**WHAT IS REQUIRED**
Print, from the listing below, the lines starting at the line containing "is right -/" and ending at the line containing "record (R496). -/", exactly as they stand, and print nothing else.

**EXERCISE DATA**
◆ ◆ ◆ ◆
-- ==== Sys2Proof/Syntax.lean ====
section
/-! DEFINITION. The commands of the block: one constructor for each row of spec/opcode_table.json, with the operands its rule names. -/

namespace Sys2Proof

/-- A context: a slot of a physical core of a region (R11, R100). -/
structure Ctx where
  region : Fin 8
  core : Fin 40
  slot : Fin 12
  deriving DecidableEq, Repr

/-- Who accesses the control space: each has its own holding register (R420). -/
inductive Requester where
  /-- an MBT session; `secured` is the port on which its frame arrived MACsec-protected (R402) -/
  | session (s : Fin 4096) (secured : Option (Fin 2))
  /-- the management bus (R517) -/
  | bus
  /-- a hub management processor -/
  | firmware (m : Fin 4)
  deriving DecidableEq, Repr

/-- The MACsec protection of a received frame (R401): its SA, packet number, and whether its integrity check passes. -/
structure SecTag where
  sa : Fin 8
  pn : BitVec 64
  intact : Bool
  deriving DecidableEq, Repr

/-- What every frame that reaches a port has below its EtherType (R397 to R401, R404, R427). -/
structure Envelope where
  port : Fin 2
  sub : Fin 2 := 0
  fcsOk : Bool := true
  /-- bytes, FCS included -/
  size : Nat := 64
  dstMac : BitVec 48
  /-- VID of its 802.1Q tag -/
  vid : Option (BitVec 12) := none
  sec : Option SecTag := none
  /-- codewords that the FEC corrected, and that it could not correct, since the frame before it -/
  fecCorrected : Nat := 0
  fecUncorrected : Nat := 0
  deriving DecidableEq, Repr

/-- A frame that reaches a port and carries a UDP datagram (R399, R404). -/
structure Frame extends Envelope where
  /-- an IP fragment, IPv4 options or IPv6 extension headers -/
  oddIp : Bool
  src : BitVec 128
  dst : BitVec 128
  srcPort : BitVec 16
  dstPort : BitVec 16
  /-- the UDP checksum, when present, is right -/
  checksumOk : Bool
  /-- the UDP payload -/
  data : List (BitVec 8)
  deriving DecidableEq, Repr

/-- A frame with an ICMP or ICMPv6 echo request (R397, R399). -/
structure EchoFrame extends Envelope where
  /-- an IP fragment, IPv4 options or IPv6 extension headers -/
  oddIp : Bool := false
  deriving DecidableEq, Repr

/-- A frame with a PTP message (R403). -/
structure PtpFrame extends Envelope where
  /-- 0 IEEE 802.3, 1 UDP on IPv4, 2 UDP on IPv6 -/
  transport : Fin 3
  deriving DecidableEq, Repr

/-- What one gauge measures (R477): slack in ps and ring-oscillator frequency in MHz. -/
structure Gauge where
  slack : BitVec 10
  mhz : BitVec 16
  deriving DecidableEq, Repr

/-- How a pile trains (R322, R323): the rows repaired for this cold start, and whether it fails. -/
structure PileTrain where
  repaired : List Nat
  failed : Bool
  /-- the authentication of the repair map's flash copy fails (R323) -/
  badMap : Bool := false
  deriving DecidableEq, Repr

/-- What a cold start meets (R497, R505, R515, R529): readings and outcomes of the module's hardware. -/
structure ColdEnv where
  /-- the input has risen above 52 V -/
  inRange : Bool
  /-- the cell fell out during the Off period -/
  cellLost : Bool
  /-- the HMAC of mirror copy 0 or 1 fails -/
  badCopy0 : Bool
  badCopy1 : Bool
  /-- the identity key is derived and unwrapped (R534) -/
  identity : Bool
  piles : List PileTrain
  /-- cores, region * 40 + core, that fail their built-in test -/
  badCores : List Nat
  /-- links or sublinks up, port * 2 + sublink -/
  links : List (Fin 4)
  /-- DT of a time source that locks within step 4 -/
  time : Option (BitVec 64)
  /-- ends of steps 1, 2, 3a, 3b, 3c and 4 in ms (R520) -/
  ms : List (BitVec 32)
  deriving DecidableEq, Repr

/-- What a wake from Pilot meets (R321, R503). -/
structure WakeEnv where
  /-- piles whose pattern fails, and those whose full calibration then fails too -/
  recalibrated : List (Fin 8)
  failed : List (Fin 8)
  /-- cores that fail the short built-in test -/
  badCores : List Nat
  /-- the wake takes longer than 150 ms -/
  slow : Bool
  deriving DecidableEq, Repr

/-- What hub firmware measures for the telemetry record (R496). -/
structure Readings where
  vin : BitVec 16
  pin : BitVec 12
  cd : BitVec 10
  piles : BitVec 9
  hub : BitVec 8
  cd0c : BitVec 8
  cd1c : BitVec 8
  hubc : BitVec 8
  deriving DecidableEq, Repr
◆ ◆ ◆ ◆
**ANSWER SPACE**
  /-- the UDP checksum, when present, is right -/
  checksumOk : Bool
  /-- the UDP payload -/
  data : List (BitVec 8)
  deriving DecidableEq, Repr

/-- A frame with an ICMP or ICMPv6 echo request (R397, R399). -/
structure EchoFrame extends Envelope where
  /-- an IP fragment, IPv4 options or IPv6 extension headers -/
  oddIp : Bool := false
  deriving DecidableEq, Repr

/-- A frame with a PTP message (R403). -/
structure PtpFrame extends Envelope where
  /-- 0 IEEE 802.3, 1 UDP on IPv4, 2 UDP on IPv6 -/
  transport : Fin 3
  deriving DecidableEq, Repr

/-- What one gauge measures (R477): slack in ps and ring-oscillator frequency in MHz. -/
structure Gauge where
  slack : BitVec 10
  mhz : BitVec 16
  deriving DecidableEq, Repr

/-- How a pile trains (R322, R323): the rows repaired for this cold start, and whether it fails. -/
structure PileTrain where
  repaired : List Nat
  failed : Bool
  /-- the authentication of the repair map's flash copy fails (R323) -/
  badMap : Bool := false
  deriving DecidableEq, Repr

/-- What a cold start meets (R497, R505, R515, R529): readings and outcomes of the module's hardware. -/
structure ColdEnv where
  /-- the input has risen above 52 V -/
  inRange : Bool
  /-- the cell fell out during the Off period -/
  cellLost : Bool
  /-- the HMAC of mirror copy 0 or 1 fails -/
  badCopy0 : Bool
  badCopy1 : Bool
  /-- the identity key is derived and unwrapped (R534) -/
  identity : Bool
  piles : List PileTrain
  /-- cores, region * 40 + core, that fail their built-in test -/
  badCores : List Nat
  /-- links or sublinks up, port * 2 + sublink -/
  links : List (Fin 4)
  /-- DT of a time source that locks within step 4 -/
  time : Option (BitVec 64)
  /-- ends of steps 1, 2, 3a, 3b, 3c and 4 in ms (R520) -/
  ms : List (BitVec 32)
  deriving DecidableEq, Repr

/-- What a wake from Pilot meets (R321, R503). -/
structure WakeEnv where
  /-- piles whose pattern fails, and those whose full calibration then fails too -/
  recalibrated : List (Fin 8)
  failed : List (Fin 8)
  /-- cores that fail the short built-in test -/
  badCores : List Nat
  /-- the wake takes longer than 150 ms -/
  slow : Bool
  deriving DecidableEq, Repr

/-- What hub firmware measures for the telemetry record (R496). -/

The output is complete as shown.